ACORE Capital has provided a $36.7 million loan on a multifamily asset in Austin, Texas, Real Estate Capital has learned.
The lending platform, focused on bridge loans on transitional assets, provided the floating rate, five-year loan to local borrower F&B Capital on the 344-unit Mission Hills Apartments complex at 2900 Sunridge Drive.
The financing included an initial funding for the borrower to acquire the Class B rental property, along with future funds for renovating and repositioning the property.
“The Mission Hills Apartment deal was indicative of what we do because it was a true balance sheet loan with a borrower going into an asset and adding value to it,” said Warren de Haan, manager and co-founder of ACORE.
Last year, de Haan and Boyd Fellows, former Starwood executives, began drawing up plans to launch a new lending platform, as first reported in Real Estate Capital.

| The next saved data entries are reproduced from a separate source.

-- ==== Sys2Proof/Proofs/LedgerLowering.lean ====
section
/-! PROOFS. LOWERED keeps the agreement: the hanger's move is placed, which leaves it between two moves, and what follows gives it its
next move or brings it to rest (R44, R45, R51, R142, R174). -/

namespace Sys2Proof.Machine

namespace State

variable {s : State} {tag : Nat} {v : HangerView} {r : SlotRef}

/-- A hanger comes to rest in a slot. -/
theorem agrees_atRest {c : Ledger} {t : State} {f : HangerView → HangerView} (hb : c.Between tag v)
    (ht : t.ledger = c.modHanger tag f) (hr : (f v).Rests) : t.ledger.Agrees := by
  rw [ht]
  exact (hb.modHanger f).rest hr

theorem ledger_place (t : State) (tag : Nat) (r : SlotRef) (area id : Nat) : (t.place tag r area id).ledger
    = (t.ledger.modHanger tag (fun v => { v with location := .slot r })).modMove id (fun x => { x with state := .placed }) := by
  unfold State.place
  rw [ledger_modMove (f' := fun x => { x with state := .placed }) (fun m => by simp [Move.core]), ledger_addArea,
    ledger_modHanger (f' := fun v => { v with location := .slot r }) (by exact fun _ => ⟨rfl, rfl⟩)]

/-! ### To the exit, and to rest -/

theorem agrees_reachExit {h : Hanger} (hb : s.ledger.Between h.tag v) (r : SlotRef) : (s.reachExit h r).ledger.Agrees := by
  refine agrees_atRest (f := fun _ => { state := .done, phase := none, location := .slot r }) hb ?_ ⟨Or.inl rfl, rfl, r, rfl⟩
  unfold State.reachExit
  rw [ledger_notify, ledger_modHanger (f' := fun _ => { state := .done, phase := none, location := .slot r })
    (by exact fun y => ⟨Hanger.tag_appendEntry y _, rfl⟩), ledger_releaseAll]

theorem agrees_restAfterAbort {h : Hanger} (hb : s.ledger.Between h.tag v) (r : SlotRef) : (s.restAfterAbort h r).ledger.Agrees := by
  refine agrees_atRest (f := fun _ => { state := .aborted, phase := none, location := .slot r }) hb ?_ ⟨Or.inr rfl, rfl, r, rfl⟩
  unfold State.restAfterAbort
  dsimp only
  rw [ledger_modHanger (f' := fun _ => { state := .aborted, phase := none, location := .slot r }) (by exact fun _ => ⟨rfl, rfl⟩),
    ledger_releaseAll]

theorem agrees_abortAtExit {h : Hanger} (hb : s.ledger.Between h.tag v) (r : SlotRef) : (s.abortAtExit h r).ledger.Agrees := by
  refine agrees_atRest (f := fun _ => { state := .aborted, phase := none, location := .slot r }) hb ?_ ⟨Or.inr rfl, rfl, r, rfl⟩
  unfold State.abortAtExit
  rw [ledger_notifyCondition, ledger_modHanger (f' := fun _ => { state := .aborted, phase := none, location := .slot r })
    (by exact fun y => ⟨Hanger.tag_appendEntry y _, rfl⟩), ledger_releaseAll]

/-! ### Into a step -/

theorem agrees_abortAtStep (hb : s.ledger.Between tag v) {k : Nat} (r : SlotRef)
    (hk : ∀ x, s.hanger? tag = some x → s.recipeStep? x.recipe k ≠ none) : (s.abortAtStep tag k r).ledger.Agrees := by
  refine agrees_atRest (f := fun v => { v with state := .aborted, phase := none }) (between_openStep hb r hk) ?_
    ⟨Or.inr rfl, rfl, r, rfl⟩
  unfold State.abortAtStep
  rw [ledger_modHanger (f' := fun v => { v with state := .aborted, phase := none }) (by exact fun _ => ⟨rfl, rfl⟩), ledger_stopCount,
    ledger_releaseAll, ledger_closeEntry]

theorem rescuedView (h : Hanger) : (h.rescued.modNewest RunEntry.markRescued).tag = h.tag
    ∧ (h.rescued.modNewest RunEntry.markRescued).view = { h.view with state := .rescued, phase := none } :=
  ⟨Hanger.tag_modNewest h.rescued _, Hanger.view_modNewest h.rescued _⟩

theorem agrees_abortIntoStrict (hb : s.ledger.Between tag v) {k : Nat} (r : SlotRef)
    (hk : ∀ x, s.hanger? tag = some x → s.recipeStep? x.recipe k ≠ none) : (s.abortIntoStrict tag k r).ledger.Agrees := by
  have stopped : (((s.openStep tag k r).closeEntry tag .aborted).modHanger tag Hanger.stopCount).ledger.Between tag
      { state := .immersed, phase := none, location := .slot r } := by
    rw [ledger_stopCount, ledger_closeEntry]
    exact between_openStep hb r hk
  unfold State.abortIntoStrict
  dsimp only
  generalize ((s.openStep tag k r).closeEntry tag .aborted).modHanger tag Hanger.stopCount = u at stopped ⊢
  obtain ⟨h, hh, hv⟩ := hanger_of_between stopped rfl
  obtain rfl := State.hanger_tag hh
  rw [hh]
  dsimp only
  have dest : ∀ x, (u.freshAbort h r).dest ≠ some (.point x) := by
    intro x e
    obtain ⟨f, -, hf⟩ := Option.map_eq_some_iff.1 (show h.forward.map Place.slot = some (.point x) from e)
    cases hf
  have made : (u.createMove (u.freshAbort h r)).ledger.Agrees :=
    agrees_createMove stopped ⟨Or.inr (Or.inl rfl), rfl, r, rfl⟩ rfl (by decide : MoveKind.abort ≠ .yielding) dest rfl rfl (Or.inr rfl)
  split
  · have found : (u.createMove (u.freshAbort h r)).ledger.hanger? h.tag = some h.view := by
      refine ledger_hanger ?_
      rw [State.hanger_congr (State.createMove_hangers _ _)]
      exact hh
    have bears := made.bears h.tag h.view found (by simp)
    rw [hv] at found bears
    rw [ledger_modHanger (f' := fun v => { v with state := .rescued, phase := none }) rescuedView]
    exact made.modHanger_closed found (by decide : HangerState.immersed ≠ .stranded) (bears.rescued ⟨r, rfl⟩ (Or.inl rfl))
  · exact made

theorem agrees_lowerOnBar (hb : s.ledger.Between tag v) {k : Nat} (r : SlotRef)
    (hk : ∀ x, s.hanger? tag = some x → s.recipeStep? x.recipe k ≠ none) : (s.lowerOnBar tag k r).ledger.Agrees := by
  have rescued : (((s.openStep tag k r).closeEntry tag .under).modHanger tag
      (fun h => h.rescued.modNewest RunEntry.markRescued)).ledger.Between tag
      { state := .rescued, phase := none, location := .slot r } := by
    rw [ledger_modHanger (f' := fun v => { v with state := .rescued, phase := none }) rescuedView, ledger_closeEntry]
    exact (between_openStep hb r hk).modHanger (fun v => { v with state := .rescued, phase := none })
  unfold State.lowerOnBar
  dsimp only
  generalize ((s.openStep tag k r).closeEntry tag .under).modHanger tag
    (fun h => h.rescued.modNewest RunEntry.markRescued) = u at rescued ⊢
  obtain ⟨h, hh, -⟩ := hanger_of_between rescued rfl
  obtain rfl := State.hanger_tag hh
  rw [hh]
  dsimp only
  obtain ⟨hkind, hd, hg, hl⟩ := nextMove_ends (s := u) h r
  exact agrees_createMove rescued ⟨Or.inr (Or.inr rfl), rfl, r, rfl⟩ (nextMove_fields h r).1 hkind hd hg hl (Or.inr rfl)

/-- R36: a target step is a step of the version. -/
theorem recipeStep_of_target {h : Hanger} {k group : Nat} (ht : s.target? h = some (.step k group)) :
    s.recipeStep? h.recipe k ≠ none := by
  have step : ∀ (i : Nat) (l : List RecipeStep), (match l[i]? with
      | some st => some (Target.step i st.group)
      | none => none) = some (.step k group) → l[k]? ≠ none := by
    intro i l e
    split at e
    · rename_i st hst
      cases e
      rw [hst]; simp
    · cases e
  unfold State.target? at ht
  dsimp only at ht
  split at ht
  · exact step 0 _ ht
  · unfold followingTarget at ht
    split at ht
    · cases ht
    · exact step _ _ ht

/-- R142, step 4: what follows the placing of a hanger without a pending abort. -/
theorem agrees_lowerStep {h : Hanger} (hb : s.ledger.Between h.tag v) (r : SlotRef) (ht : s.target? h ≠ none)
    (hr : ∀ x, s.hanger? h.tag = some x → x.recipe = h.recipe) : (s.lowerStep h r).ledger.Agrees := by
  unfold State.lowerStep
  split
  · rename_i k group hk
    have step : ∀ x, s.hanger? h.tag = some x → s.recipeStep? x.recipe k ≠ none := fun x hx => by
      rw [hr x hx]; exact recipeStep_of_target hk
    split
    · exact agrees_lowerOnBar hb r step
    · exact agrees_beginStep hb r step
  · exact agrees_reachExit hb r
  · rename_i hn
    exact absurd hn ht

/-- R51: what follows the placing of a hanger with a pending abort. -/
theorem agrees_lowerAborted {h : Hanger} (hb : s.ledger.Between h.tag v) (k : MoveKind) (r : SlotRef)
    (hr : ∀ x, s.hanger? h.tag = some x → x.recipe = h.recipe) : (s.lowerAborted h k r).ledger.Agrees := by
  have step : ∀ {k group}, s.target? h = some (.step k group) → ∀ x, s.hanger? h.tag = some x → s.recipeStep? x.recipe k ≠ none :=
    fun hk x hx => by rw [hr x hx]; exact recipeStep_of_target hk
  unfold State.lowerAborted
  split
  · rename_i hk
    exact agrees_abortIntoStrict hb r (step hk)
  · split
    · exact agrees_restAfterAbort hb r
    · exact agrees_abortAtExit hb r
  · rename_i hk _ _
    split
    · exact agrees_restAfterAbort hb r
    · exact agrees_abortAtStep hb r (step hk)
  · exact agrees_restAfterAbort hb r

theorem agrees_lowered (hc : s.ledger.Agrees) (g : GantryId) (id : Nat) : (lowered g id s).1.ledger.Agrees := by
  unfold lowered
  refine report_keeps (P := fun t => t.ledger.Agrees) hc (fun m hm _ _ hp => ?_)
  have carried : m.state = .carried := by simpa using hp
  show (s.lower m).ledger.Agrees
  unfold State.lower
  split
  · rename_i h r hh hd
    obtain ⟨tag, ht, hh⟩ := Option.bind_eq_some_iff.1 hh
    obtain rfl := State.hanger_tag hh
    refine together_keeps (P := fun t => t.ledger.Agrees) hc (fun t hocc => ?_)
    split at hocc
    · rename_i hgo
      have same := ledger_occupy hocc
      obtain ⟨x, -, between⟩ := hc.between_of_placed (m := m.core) (List.mem_map_of_mem hm) ht
        (by rw [Move.core_state (by rw [carried]; decide), carried]) (fun v => { v with location := .slot r })
      rw [← same, show m.core.id = m.id from rfl, ← ledger_place t h.tag r h.area m.id] at between
      have kept : t.hangers = s.hangers ∧ t.recipes = s.recipes := by
        unfold State.occupy at hocc
        split at hocc <;> cases hocc
        simp
      have recipes : (t.place h.tag r h.area m.id).recipes = s.recipes := by
        refine Eq.trans ?_ kept.2
        unfold State.place
        show ((t.modHanger h.tag _).addArea r.station h.area).recipes = _
        rw [State.addArea_recipes]; rfl
      have recipe : ∀ x, (t.place h.tag r h.area m.id).hanger? h.tag = some x → x.recipe = h.recipe := by
        intro x hx
        have placed : (t.place h.tag r h.area m.id).hangers = (t.modHanger h.tag (fun h => { h with location := .slot r, forward :=
            if (t.station r.station).cls = .strict then h.forward else none })).hangers := by
          unfold State.place
          show ((t.modHanger h.tag _).addArea r.station h.area).hangers = _
          rw [State.addArea_hangers]
        rw [State.hanger_congr placed, State.hanger_modHanger (by exact fun _ => rfl), if_pos rfl, State.hanger_congr kept.1, hh] at hx
        cases hx
        rfl
      dsimp only
      split
      · exact agrees_lowerAborted between _ r recipe
      · rename_i hpend
        refine agrees_lowerStep between r ?_ recipe
        have target : (t.place h.tag r h.area m.id).target? h = s.target? h := by
          unfold State.target? State.recipe
          rw [recipes]
        rw [target]
        simpa [hpend, Option.isSome_iff_ne_none] using hgo
    · cases hocc
  · exact hc

end State

end Sys2Proof.Machine
end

In May, the partners brought on two more former Starwood executives, Chris Tokarski and Stew Ward, to launch ACORE, landing the initial $1.6 billion commitment from Delphi Financial Group.
Delphi Financial Group has now extended its initial capital commitment to ACORE by $1.2 billion, bringing the Japanese insurer’s total commitment to $2.8 billion.
“The capital raised from Delphi is very flexible and allows up to be completely immersed in the bridge loan lending market,” said Fellows, one of ACORE’s four managing partners, adding that the funding allows the firm to increase loan size, which will typically range between $50-150 million.
The former Starwood execs have said they plan to originate as much as $5 billion of floating-rate bridge loans on transitional properties over the next several years, with double-digit return targets.
“ACORE is a one-stop shop balance sheet lender, and we are not directly hinged to what’s going on in CMBS and new bank regulations,” de Haan noted.
ACORE has closed or executed agreements to fund or acquire approximately $2.9 billion on more than 47 loans.